## Task statement
Nothing outside the range below should be printed. Output exactly the lines from the line with "simp only [putMem, word]" to the line with "exact ⟨h.1, by rw [h.2]; rfl⟩", both included.

Saved data entries
..........

-- ==== Sys2Proof/Laws/PerInstr.lean ====
section
/-! SUPPORT. One lemma for each constructor: the word of a well-formed instruction has 64 bits (09_encoding R143); the steps of other agents
have no word. -/

namespace Sys2Proof.Laws.Fits

set_option Elab.async false
set_option linter.unusedSimpArgs false

/-- The word of an instruction that is well formed has 64 bits. -/
def Statement (i : Instr) : Prop := i.wf = true → ∀ w, encode i = some w → w < 2 ^ 64

theorem reg_lt (r : Nat) (h : isReg r = true) : r < 64 := Nat.lt_trans (of_decide_eq_true h) (by decide)
theorem dst_lt (r : Nat) (h : isDst r = true) : r < 64 := Nat.lt_trans (of_decide_eq_true h) (by decide)
theorem gen_lt (r : Nat) (h : isGen r = true) : r < 64 := Nat.lt_trans (of_decide_eq_true h) (by decide)
theorem port_lt (r : Nat) (h : isPort r = true) : r < 64 := Nat.lt_of_le_of_lt (of_decide_eq_true h).2 (by decide)
theorem bit_le (b : Bool) : bit b ≤ 1 := by cases b <;> decide

theorem and_l {a b : Bool} (h : (a && b) = true) : a = true := ((Bool.and_eq_true a b).mp h).1
theorem and_r {a b : Bool} (h : (a && b) = true) : b = true := ((Bool.and_eq_true a b).mp h).2

/-- The high half of a word and a low half fit into 64 bits. -/
theorem word_lt {op d a b c x : Nat} (s : Bool) (ho : op < 128) (hd : d < 64) (ha : a < 64) (hb : b < 64) (hc : c < 64) (hx : x < 2 ^ 32) :
    word op s d a b c + x < 2 ^ 64 := by
  have : (if s then 2 ^ 63 else 0) ≤ 2 ^ 63 := by cases s <;> decide
  simp only [word]
  omega

theorem word_lt' {op d a b c : Nat} (s : Bool) (ho : op < 128) (hd : d < 64) (ha : a < 64) (hb : b < 64) (hc : c < 64) :
    word op s d a b c < 2 ^ 64 := by
  have h := word_lt (x := 0) s ho hd ha hb hc (by decide)
  rwa [Nat.add_zero] at h

section formats

variable {op fn : Nat} {p : Nat → Bool} (hp : ∀ r, p r = true → r < 64) (ho : op < 128) (hf : fn < 256)
include ho hf

include hp in
theorem r3 {o : R3} (h : (p o.d && isReg o.a && isReg o.b) = true) : putR3 op fn o < 2 ^ 64 :=
  word_lt _ ho (hp _ (and_l (and_l h))) (reg_lt _ (and_r (and_l h))) (reg_lt _ (and_r h)) (by decide) (by omega)

include hp in
theorem r2 {o : R2} (h : (p o.d && isReg o.a) = true) : putR2 op fn o < 2 ^ 64 :=
  word_lt _ ho (hp _ (and_l h)) (reg_lt _ (and_r h)) (by decide) (by decide) (by omega)

include hp in
theorem r4 {o : R4} (h : (p o.d && isReg o.a && isReg o.b && isReg o.c) = true) : putR4 op fn o < 2 ^ 64 :=
  word_lt _ ho (hp _ (and_l (and_l (and_l h)))) (reg_lt _ (and_r (and_l (and_l h)))) (reg_lt _ (and_r (and_l h))) (reg_lt _ (and_r h)) (by omega)

theorem imm {o : ImmOp} {n : Nat} (hn : n ≤ 2 ^ 32) (hf : fn < 16) (h : (isDst o.d && isReg o.a && decide (o.imm < n)) = true) :
    putImm op fn o < 2 ^ 64 := by
  have h1 := dst_lt _ (and_l (and_l h))
  have h2 := reg_lt _ (and_r (and_l h))
  have h3 := of_decide_eq_true (and_r h)
  have h4 := bit_le o.w
  have : (if o.s then 2 ^ 63 else 0) ≤ 2 ^ 63 := by cases o.s <;> decide
  simp only [putImm, word]
  omega

include hp in
theorem liF {o : LiOp} (hf : fn < 16) (h : (p o.d && decide (o.imm < 2 ^ 32)) = true) : putLi op fn o < 2 ^ 64 := by
  have h1 := hp _ (and_l h)
  have h3 := of_decide_eq_true (and_r h)
  have : (if o.s then 2 ^ 63 else 0) ≤ 2 ^ 63 := by cases o.s <;> decide
  simp only [putLi, word]
  omega

include hp in
theorem field {o : FieldOp} (hf : fn < 16)
    (h : (p o.d && isReg o.a && decide (o.pos < 64) && decide (o.wm1 < 64) && decide (o.pos + o.wm1 + 1 ≤ 64)) = true) : putField op fn o < 2 ^ 64 := by
  have h1 := hp _ (and_l (and_l (and_l (and_l h))))
  have h2 := reg_lt _ (and_r (and_l (and_l (and_l h))))
  have h3 := of_decide_eq_true (and_r h)
  have : (if o.s then 2 ^ 63 else 0) ≤ 2 ^ 63 := by cases o.s <;> decide
  simp only [putField, word]
  omega

theorem skip {o : SkipOp} (hf : fn < 16) (h : (isReg o.a && decide (1 ≤ o.n) && decide (o.n ≤ 15)) = true) : putSkip op fn o < 2 ^ 64 := by
  have h2 := reg_lt _ (and_l (and_l h))
  have h3 := of_decide_eq_true (and_r h)
  have : (if o.s then 2 ^ 63 else 0) ≤ 2 ^ 63 := by cases o.s <;> decide
  simp only [putSkip, word]
  omega

theorem capImm {o : CapImmOp} {n : Nat} (hn : n ≤ 2 ^ 32) (hf : fn < 16) (h : (isDst o.d && isReg o.a && decide (o.imm < n)) = true) :
    putCapImm op fn o < 2 ^ 64 := by
  have h1 := dst_lt _ (and_l (and_l h))
  have h2 := reg_lt _ (and_r (and_l h))
  have h3 := of_decide_eq_true (and_r h)
  have : (if o.s then 2 ^ 63 else 0) ≤ 2 ^ 63 := by cases o.s <;> decide
  simp only [putCapImm, word]
  omega

omit ho in
theorem vec_low {o : VecOp} (hr : o.rnd ≤ 3) (hk : o.k < 64) (ht : o.ty ≤ 10) :
    fn * 2 ^ 24 + o.ty * 2 ^ 20 + o.rnd * 2 ^ 18 + bit o.me * 2 ^ 17 + bit o.mz * 2 ^ 16 + o.k * 2 ^ 10 < 2 ^ 32 := by
  have := bit_le o.me
  have := bit_le o.mz
  omega

theorem vec_of {o : VecOp} (hd : o.d < 64) (ha : o.a < 64) (hb : o.b < 64) (hc : o.c < 64) (hr : o.rnd ≤ 3) (hk : o.k < 64) (ht : o.ty ≤ 10) :
    putVec op fn o < 2 ^ 64 := by
  have h := word_lt o.s ho hd ha hb hc (vec_low hf hr hk ht)
  simpa only [putVec, Nat.add_assoc] using h

theorem vec {o : VecOp} {n : Nat} {ty : Nat → Bool} {rnd : RndRule} {mask : MaskRule} (ht : ∀ t, ty t = true → t ≤ 10)
    (h : vecWf ty rnd mask n o = true) : putVec op fn o < 2 ^ 64 := by
  simp only [vecWf, maskWf, Bool.and_eq_true] at h
  obtain ⟨⟨⟨⟨⟨⟨⟨⟨hd, ha⟩, hb⟩, hc⟩, hy⟩, hr⟩, -⟩, ⟨⟨-, hk⟩, -⟩⟩, -⟩ := h
  have hb : o.b < 64 := by split at hb; exact reg_lt _ hb; exact of_decide_eq_true hb ▸ (by decide)
  have hc : o.c < 64 := by split at hc; exact reg_lt _ hc; exact of_decide_eq_true hc ▸ (by decide)
  exact vec_of ho hf (dst_lt _ hd) (reg_lt _ ha) hb hc (of_decide_eq_true hr) (gen_lt _ hk) (ht _ hy)

theorem cvt {o : VecOp} (h : cvtWf o = true) : putVec op fn o < 2 ^ 64 := by
  simp only [cvtWf, maskWf, Bool.and_eq_true] at h
  obtain ⟨⟨⟨⟨⟨⟨⟨hd, ha⟩, hb⟩, hc⟩, hy⟩, hr⟩, ⟨⟨-, hk⟩, -⟩⟩, -⟩ := h
  exact vec_of ho hf (dst_lt _ hd) (reg_lt _ ha) (reg_lt _ hb) (Nat.lt_of_le_of_lt (of_decide_eq_true hc) (by decide)) (of_decide_eq_true hr)
    (gen_lt _ hk) (of_decide_eq_true hy)

theorem mat {o : MatOperand} (h : matWf o = true) (hc : o.c < 64) : putMat op fn o < 2 ^ 64 := by
  simp only [matWf, Bool.and_eq_true, decide_eq_true_eq] at h
  have hb := bit_le o.z
  have h := word_lt o.s ho (d := o.acc) (a := o.a) (b := o.b) (c := o.c) (x := fn * 2 ^ 24 + o.swz * 2 ^ 21 + bit o.z * 2 ^ 20) (by omega) (by omega)
    (by omega) hc (by omega)
  simpa only [putMat, Nat.add_assoc] using h

end formats

theorem amo {fn : Nat} {o : AmoOp} (hf : fn < 256) (h : amoWf o = true) (hc : o.c < 64) : putAmo fn o < 2 ^ 64 := by
  simp only [amoWf, Bool.and_eq_true, decide_eq_true_eq] at h
  have : (if o.dbl then 3 else 2) ≤ 3 := by cases o.dbl <;> decide
  have h := word_lt (op := 101) o.s (by decide) (gen_lt _ h.1.1.1) (reg_lt _ h.1.1.2) (reg_lt _ h.1.2) hc
    (x := fn * 2 ^ 24 + (if o.dbl then 3 else 2) * 2 ^ 22 + o.ord * 2 ^ 20) (by omega)
  simpa only [putAmo, Nat.add_assoc] using h

theorem mem {op : Nat} {o : MemOperand} (ho : op < 128) (h : memWf o = true) (hd : o.d < 64) : putMem op o < 2 ^ 64 := by
  simp only [memWf, Bool.and_eq_true, decide_eq_true_eq] at h
  have h1 := reg_lt _ h.1.1.1.1.1
  have h2 := reg_lt _ h.1.1.1.1.2
  have hb := bit_le o.rx
  have : (if o.s then 2 ^ 63 else 0) ≤ 2 ^ 63 := by cases o.s <;> decide
  simp only [putMem, word]
  omega

theorem eng {id fn : Nat} {o : EngOp} (hi : id < 32) (hf : fn < 128) (h : (isGen o.d && isReg o.a && isReg o.b) = true) : putEng id fn o < 2 ^ 64 := by
  have h1 := gen_lt _ (and_l (and_l h))
  have h2 := reg_lt _ (and_r (and_l h))
  have h3 := reg_lt _ (and_r h)
  have hb := bit_le o.rel
  have : (if o.s then 2 ^ 63 else 0) ≤ 2 ^ 63 := by cases o.s <;> decide
  simp only [putEng, word]
  omega

theorem engOne_reg {o : EngOp} (h : engOne o = true) : (isGen o.d && isReg o.a && isReg o.b) = true := by
  simp only [engOne, Bool.and_eq_true, decide_eq_true_eq] at h ⊢
  exact ⟨h.1, by rw [h.2]; rfl⟩

theorem engNone_reg {o : EngOp} (h : engNone o = true) : (isGen o.d && isReg o.a && isReg o.b) = true := by
  simp only [engNone, Bool.and_eq_true, decide_eq_true_eq] at h
  simp [h, isReg]

theorem putSel_lt {x : Sel} (h : selWf x = true) : putSel x < 2 ^ 12 := by
  simp only [selWf] at h
  split at h
  · simp only [Bool.and_eq_true, decide_eq_true_eq] at h
    simp only [putSel]
    omega
  · simp only [Bool.and_eq_true, decide_eq_true_eq] at h
    have h1 := reg_lt _ h.1.1
    have h2 : x.wc = 1 ∨ x.wc = 2 ∨ x.wc = 3 := by omega
    have h3 := h.2
    simp only [putSel]
    rcases h2 with h2 | h2 | h2 <;> rw [h2] at h3 <;> simp only [selWidth] at h3 <;> omega

theorem any_le (t : Nat) (h : anyType t = true) : t ≤ 10 := of_decide_eq_true h
theorem float_le (t : Nat) (h : floatType t = true) : t ≤ 10 := Nat.le_trans (of_decide_eq_true h) (by decide)
theorem int_le (t : Nat) (h : intType t = true) : t ≤ 10 := (of_decide_eq_true h).2
theorem f32_le (t : Nat) (h : isF32 t = true) : t ≤ 10 := of_decide_eq_true h ▸ (by decide)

..........

## Response area
  simp only [putMem, word]
  omega

theorem eng {id fn : Nat} {o : EngOp} (hi : id < 32) (hf : fn < 128) (h : (isGen o.d && isReg o.a && isReg o.b) = true) : putEng id fn o < 2 ^ 64 := by
  have h1 := gen_lt _ (and_l (and_l h))
  have h2 := reg_lt _ (and_r (and_l h))
  have h3 := reg_lt _ (and_r h)
  have hb := bit_le o.rel
  have : (if o.s then 2 ^ 63 else 0) ≤ 2 ^ 63 := by cases o.s <;> decide
  simp only [putEng, word]
  omega

theorem engOne_reg {o : EngOp} (h : engOne o = true) : (isGen o.d && isReg o.a && isReg o.b) = true := by
  simp only [engOne, Bool.and_eq_true, decide_eq_true_eq] at h ⊢
  exact ⟨h.1, by rw [h.2]; rfl⟩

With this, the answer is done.